Dm-Cryptで暗号化するためのランダムデータでSSDを埋める
SSDドライブを暗号化する必要があり、dm-cryptを使用することを選択しました。これは私が定期的に行うことではありません。
これまでのところ、ATAセキュア消去コマンドを使用してSSDのメモリセルを正常にクリアしました。また、以下を使用してディスク全体をランダムデータで埋めました。
dd if=/dev/urandom of=/dev/sdx bs=4096 status=progress。
私の質問は、cryptsetupユーティリティを使用してデバイス(私のパーティション)を暗号化する最後のステップに関するものです。
すでにディスク全体にランダムデータを入力しているので、パーティションを作成して暗号化した後、パーティションにランダムデータを再入力する必要がありますか?つまり、ddで生成したランダムデータは、作成した暗号化されたパーティション内に残りますか?
dd if=/dev/urandom of=/dev/sdx bs=4096 status=progress
このコマンドは、ドライブ全体をランダムデータで上書きします。そのランダムデータは、他のデータを書き込むか、セキュア消去、またはTRIMするまでそこにとどまります。
つまり、ddを使用して生成したランダムデータは、作成した暗号化されたパーティション内に残りますか?
通常、これが当てはまります。
ただし、TRIMがいつ発生するかは必ずしも明らかではありません。たとえば、mkfsまたはmkswap/swaponは暗黙的にTRIMを意味し、それを無効にするには追加のパラメーターを使用する必要があります。パーティショナーが同じアイデアを採用し、TRIMが新しくパーティションを作成したかどうかはわかりません。パーティションの代わりにLVMを使用する場合、issue_discards = 1にlvm.confがある場合、lvremove/lvresize /などはTRIMを意味することに注意してください。 mdadmなどの他のストレージレイヤーは、単純なパススルー操作としてTRIMをサポートします。
cryptsetup openは、--allow-discardsを指定しない限り、デフォルトではTRIMを許可しませんが、一部のディストリビューションでは、これらのデフォルトを変更することを選択する場合があります。

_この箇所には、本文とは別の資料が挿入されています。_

/-- R99, R100: the two register commands are never executed: the model refuses them in every state. -/
def Obligations.RegisterCommandsAreNeverIssued : Prop :=
  ∀ s : State, exec .readUserReg s = .refused .registerCommandNeverIssued ∧
    exec .writeUserReg s = .refused .registerCommandNeverIssued

/-! ## The phase table, the delay, the guard -/

/-- R106: the rows of the phase table that need nothing from outside, each as one step of the machine, with everything they leave;
a hardware reset would come before them. -/
def Obligations.OwnPhasesFollowTheTable : Prop :=
  ∀ s : State, s.inputs.head? ≠ some .hardwareReset →
    (s.phase = .lookup → step s = .next
      { s with
        cmdOpc := wireByte s.cur.op
        cmdDly := BitVec.ofNat 8 (leastDelayMs s.cur.op)
        devAddr := addrOf s.cur.op s
        phase := .write
        trace := ⟨s.now, .writeCall (busAddr (addrOf s.cur.op s)) [wireByte s.cur.op]⟩ :: s.trace }) ∧
    (s.phase = .check → crc8 [s.raw.msb, s.raw.lsb] = s.raw.crc → step s = .next
      { s with crcAcc := s.raw.crc, phase := .decode }) ∧
    (s.phase = .check → crc8 [s.raw.msb, s.raw.lsb] ≠ s.raw.crc → step s = .next
      { s with
        crcAcc := crc8 [s.raw.msb, s.raw.lsb]
        status := .checksum
        errExpected := s.raw.crc
        errActual := crc8 [s.raw.msb, s.raw.lsb]
        phase := .respond }) ∧
    (s.phase = .decode → step s = .next { s with d := decode16 s.raw.msb s.raw.lsb, phase := .convert }) ∧
    (s.phase = .convert →
      ∀ x ∈ [(GuardedOp.rdTempC, convTempC32 s.d), (.rdTempF, convTempF32 (convTempC32 s.d)), (.rdHum, convHum32 s.d)],
        s.cur.op = x.1 → step s = .next { s with result := x.2, status := .ok, phase := .respond }) ∧
    (s.phase = .respond → step s = .next
      { s with
        lock := .free
        phase := .idle
        trace := ⟨s.now, .response s.cur.who (responseOf s)⟩ :: s.trace })

/-- R106: whatever the outside world has lined up, a transaction run on from any phase stops only where it is IDLE, has to wait or
is reset: it has no step left after eight. -/
def Obligations.TransactionsEndAfterAtMostEightSteps : Prop :=
  ∀ s : State, sequencerStep (runTransaction s) = none ∧
    ((runTransaction s).phase.waits = true ∨ (runTransaction s).inputs.head? = some .hardwareReset)

/-- R174, R157: while a transaction is in DELAY and no hardware reset comes, it leaves DELAY only by letting at least what is left on the timer
pass; and the timer has been loaded with the command's delay when the write was answered. -/
def Obligations.DelayIsNeverShort : Prop :=
  ∀ s t : State, step s = .next t → (∃ who, s.lock = .held who) → s.inputs.head? ≠ some .hardwareReset →
    (s.phase = .delay → (t.phase = .delay ∧ s.now + s.timer ≤ t.now + t.timer) ∨ s.now + s.timer ≤ t.now) ∧
    (s.phase = .write → t.phase = .delay → t.now + t.timer = s.now + s.cmdDly.toNat * 1000)

/-- R175: where the transport does not answer, the transaction goes no further and the guard stays taken, whatever else comes, short of
a hardware reset. -/
def Obligations.SilentTransportHoldsTheGuard : Prop :=
  ∀ s t : State, step s = .next t → s.phase = .write ∨ s.phase = .read → (∃ who, s.lock = .held who) →
    (∀ a, s.inputs.head? ≠ some (.writeAnswered a)) → (∀ a, s.inputs.head? ≠ some (.readAnswered a)) →
    s.inputs.head? ≠ some .hardwareReset →
      t.phase = s.phase ∧ t.lock = s.lock ∧ t.cur = s.cur ∧ busEvents t.trace = busEvents s.trace

/-- R164, R181: a hardware reset, in whatever phase it comes, puts READY, LOCK, PEND and PHASE to their values after reset, sends no
response and makes no bus access. -/
def Obligations.HardwareResetAbandonsTheTransaction : Prop :=
  ∀ (s : State) (rest : List Input), s.inputs = .hardwareReset :: rest →
    ∃ t : State, step s = .next t ∧ t.ready = false ∧ t.lock = .free ∧ (∀ who, t.pend.get who = none) ∧ t.phase = .idle ∧
      t.trace = ⟨s.now, .hardwareReset⟩ :: s.trace ∧ t.inputs = rest ∧ t.now = s.now

/-- R37: the state after hardware reset, as far as the rule gives it; and the block does nothing until something comes from
outside. The values the model names for the other registers (log 7) are no part of this. -/
def Obligations.ResetState : Prop :=
  State.reset.ready = false ∧ State.reset.lock = .free ∧ (∀ who, State.reset.pend.get who = none) ∧ State.reset.phase = .idle ∧
  step State.reset = .next State.reset

/-- R19: once set, `READY` stays set without a hardware reset; it becomes set only where an INIT succeeds; and while it is not set
the four operations on a handle have no meaning. -/
def Obligations.ReadyIsSetOnlyByInit : Prop :=
  (∀ s t : State, step s = .next t → s.inputs.head? ≠ some .hardwareReset →
    (s.ready = true → t.ready = true) ∧
    (s.ready = false → t.ready = true → t.cur.op.isInit = true ∧ t.status = .ok)) ∧
  (∀ s : State, s.ready = false → ∀ i ∈ [Instr.reset, .rdTempC, .rdTempF, .rdHum], exec i s = .refused .notReady)

/-- R18: the device address is written only by INIT, from its operand, and by the hardware reset. -/
def Obligations.AddressIsWrittenOnlyByInit : Prop :=
  ∀ s t : State, step s = .next t → s.inputs.head? ≠ some .hardwareReset →
    t.devAddr = s.devAddr ∨ t.cur.op = .init t.devAddr

/-- R69, R46: whatever step is taken from whatever state, what it writes to the bus is one of three bytes, alone, to an address with
bit 7 clear; and it reads three bytes or none. What was seen before stays. -/
def Obligations.OnlyThreeCommandBytesReachTheBus : Prop :=
  ∀ s t : State, step s = .next t → ∃ new : List Observed, t.trace = new ++ s.trace ∧
    ∀ o ∈ new,
      (∀ a bytes, o.event = .writeCall a bytes → a.msb = false ∧ bytes ∈ [[0xFE#8], [0xF3#8], [0xF5#8]]) ∧
      (∀ a n, o.event = .readCall a n → a.msb = false ∧ n = 3)

/-- R112: on the bus RD_TEMP_F cannot be told from RD_TEMP_C. -/
def Obligations.FahrenheitLooksLikeCelsiusOnTheBus : Prop :=
  ∀ s t : State, exec .rdTempC s = .next t →
    ∃ u : State, exec .rdTempF s = .next u ∧ busEvents u.trace = busEvents t.trace ∧ u.now = t.now ∧ u.phase = t.phase ∧
      u.inputs = t.inputs

/-- R143: the block never looks inside a transport error: with every error renamed, a step does the same, renamed. The hardware reset
is left out because `ERR_T` then takes a value the model names (log 7). -/
def Obligations.TransportErrorsAreOpaque : Prop :=
  ∀ (f : TErr → TErr) (s t : State), step s = .next t → s.inputs.head? ≠ some .hardwareReset →
    step (renameErrors f s) = .next (renameErrors f t)

/-- R121: a pure operation taken at any time, also while a transaction waits, changes no register and moves no phase; it takes its request
and adds its response. -/
def Obligations.PureOperationsDisturbNothing : Prop :=
  ∀ (s : State) (who : Requester) (frame : List Byte) (rest : List Input) (i : Instr), s.phase.waits = true →
    s.inputs = .request who frame :: rest → decodeFrame frame = .ok i [] → i.isHost = true → i.guarded = none →
      ∃ r : Response, step s = .next
        { s with inputs := rest, issuer := who, trace := ⟨s.now, .pureResponse who r⟩ :: s.trace }

/-- R65: the serialised responses. -/
def Obligations.ResponsesAsBytes : Prop :=
  Response.bytes .ok = [0x00] ∧
  (∀ opcode delayMs : Byte, Response.bytes (.okCommand opcode delayMs) = [0x00, opcode, delayMs]) ∧
  (∀ expected actual : Byte, Response.bytes (.checksum expected actual) = [0x02, expected, actual]) ∧
  (∀ e : TErr, Response.bytes (.transport e) = 0x01 :: Config.terrBytes e) ∧
  (∀ v : Pattern32, ∃ b3 b2 b1 b0 : Byte, Response.bytes (.okValue v) = [0x00, b3, b2, b1, b0] ∧ b3 ++ b2 ++ b1 ++ b0 = v)

/-- R172: the all-zero frame passes the check and converts to the three values the rule gives; the all-ones frame does not pass. -/
def Obligations.SilentBusPassesTheCheck : Prop :=
  validate [0x00, 0x00] 0x00 = none ∧
  convTempC32 (decode16 0x00 0x00) = 0xC23B6666 ∧
  convTempF32 (convTempC32 (decode16 0x00 0x00)) = 0xC25151EB ∧
  convHum32 (decode16 0x00 0x00) = 0xC0C00000 ∧
  validate [0xFF, 0xFF] 0xFF = some ⟨0xFF, 0x2D⟩

/-! ## Invariants of every step -/

/-- R20, R55, R118, R119, R120, R174, R177: every step keeps the guard's invariant, the handle's, one outstanding operation for each
requester in canonical form, the loaded command, and the agreement with the observer, who accepts no interleaving, no other byte,
no early read and no other response. -/
def Obligations.EveryStepKeepsConformance : Prop :=
  ∀ s t : State, Conforms s → step s = .next t → Conforms t

/-- Derived from R20 and R157: every step keeps that the guard is held exactly outside IDLE, by the requester of `CUR`, and that the
timer is idle outside DELAY. That an idle timer reads 0 is the model's choice (log 6). -/
def Obligations.GuardAndTimerKeepTheirPlace : Prop :=
  ∀ s t : State, guardFits s → (s.phase ≠ .delay → s.timer = 0) → step s = .next t →
    guardFits t ∧ (t.phase ≠ .delay → t.timer = 0)

/-- R37: the state after reset conforms. -/
def Obligations.ResetConforms : Prop := Conforms State.reset

/-- Derived from R118, R119: in a state that conforms the observer has seen nothing he refuses. -/
def Obligations.ConformingStatesHaveUnbrokenTraces : Prop :=
  ∀ s : State, Conforms s → (watch s.trace).stage ≠ .broken ∧ (s.phase = .idle → (watch s.trace).stage = .quiet)

/-! ## A transaction step by step, whatever the outside world has lined up -/

/-- R105, R106, R109 to R113: a guarded operation that the guard admits next, with nothing lined up for its write, stands in WRITE with
the guard held, its command loaded, for INIT its address bound, and its write call on the bus; nothing else is changed. -/
def Obligations.AdmittedOperationsStartTheirWrite : Prop :=
  ∀ (s : State) (op : GuardedOp) (rest : List Input), admissible op s → quietFor s →
    s.inputs = .grant s.issuer :: rest → (∀ answer, rest.head? ≠ some (.writeAnswered answer)) →
    rest.head? ≠ some .hardwareReset →
      exec op.toInstr s = .next
        { withCommandSent op (wireByte op) (BitVec.ofNat 8 (leastDelayMs op)) s with
          lock := .held s.issuer
          phase := .write
          inputs := rest }

/-- R106: the rows WRITE, DELAY and READ of the phase table, each as one step of the machine, with everything it leaves; and time, which
passes in any phase that waits (R157). After a failed read `RAW` is open (R115), and nothing is said of it. -/
def Obligations.WaitingPhasesFollowTheTable : Prop :=
  ∀ (s : State) (rest : List Input),
    (s.phase = .write → s.cmdOpc = wireByte s.cur.op → s.inputs = .writeAnswered .ok :: rest →
      (∀ extra, rest.head? ≠ some (.wake extra)) →
        step s = .next
          { s with
            phase := .delay
            timer := s.cmdDly.toNat * 1000
            inputs := rest
            trace := ⟨s.now, .writeAnswer .ok⟩ :: s.trace }) ∧
    (∀ e : TErr, s.phase = .write → s.cmdOpc = wireByte s.cur.op → s.inputs = .writeAnswered (.err e) :: rest →
      step s = .next
        { s with
          phase := .respond
          status := .transport
          errT := e
          inputs := rest
          trace := ⟨s.now, .writeAnswer (.err e)⟩ :: s.trace }) ∧
    (∀ extra : Nat, s.phase = .delay → readsFrame s.cur.op = true → s.inputs = .wake extra :: rest →
      step s = .next
        { s with
          phase := .read
          timer := 0
          now := s.now + (s.timer + extra)
          inputs := rest
          trace := ⟨s.now + (s.timer + extra), .readCall (busAddr s.devAddr) 3⟩ :: s.trace }) ∧
    (∀ extra : Nat, s.phase = .delay → readsFrame s.cur.op = false → s.inputs = .wake extra :: rest →
      step s = .next
        { s with
          phase := .respond
          status := .ok
          ready := s.ready || s.cur.op.isInit
          timer := 0
          now := s.now + (s.timer + extra)
          inputs := rest }) ∧
    (∀ f : Sample, s.phase = .read → s.inputs = .readAnswered (.ok f) :: rest →
      step s = .next
        { s with phase := .check, raw := f, inputs := rest, trace := ⟨s.now, .readAnswer (.ok f)⟩ :: s.trace }) ∧
    (∀ e : TErr, s.phase = .read → s.inputs = .readAnswered (.err e) :: rest →
      ∃ t : State, step s = .next t ∧
        t = { s with
              phase := .respond
              status := .transport
              errT := e
              raw := t.raw
              draws := t.draws
              inputs := rest
              trace := ⟨s.now, .readAnswer (.err e)⟩ :: s.trace }) ∧
    (∀ us : Nat, s.phase.waits = true → s.inputs = .advance us :: rest →
      step s = .next { s with now := s.now + us, timer := s.timer - us, inputs := rest })
end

結局のところ、暗号化のためにSSDをランダムにワイプすることは非常に珍しいことです。私が考えることができる唯一の使用例は、TRIMまたはセキュア消去時にハードウェアがこれを無料で実行することを信頼せずに、古いデータを削除することです。
暗号化を使用しても、SSDに空き領域が表示されるのは正常です。ほとんどの人は、長期的にパフォーマンスが低下する可能性を回避するために、TRIMを毎週/毎月使用したいと思うでしょう。そのため、ディストリビューションはその傾向に従い、暗号化されたデバイスでデフォルトでallow-discardsを使用する場合があります。
トリミングすると、ランダムデータによる上書きは無駄になります。
しかし、あなたがコントロールし、あなたがするすべてのことでTRIMを無効にする限り、ランダムなデータは残ります。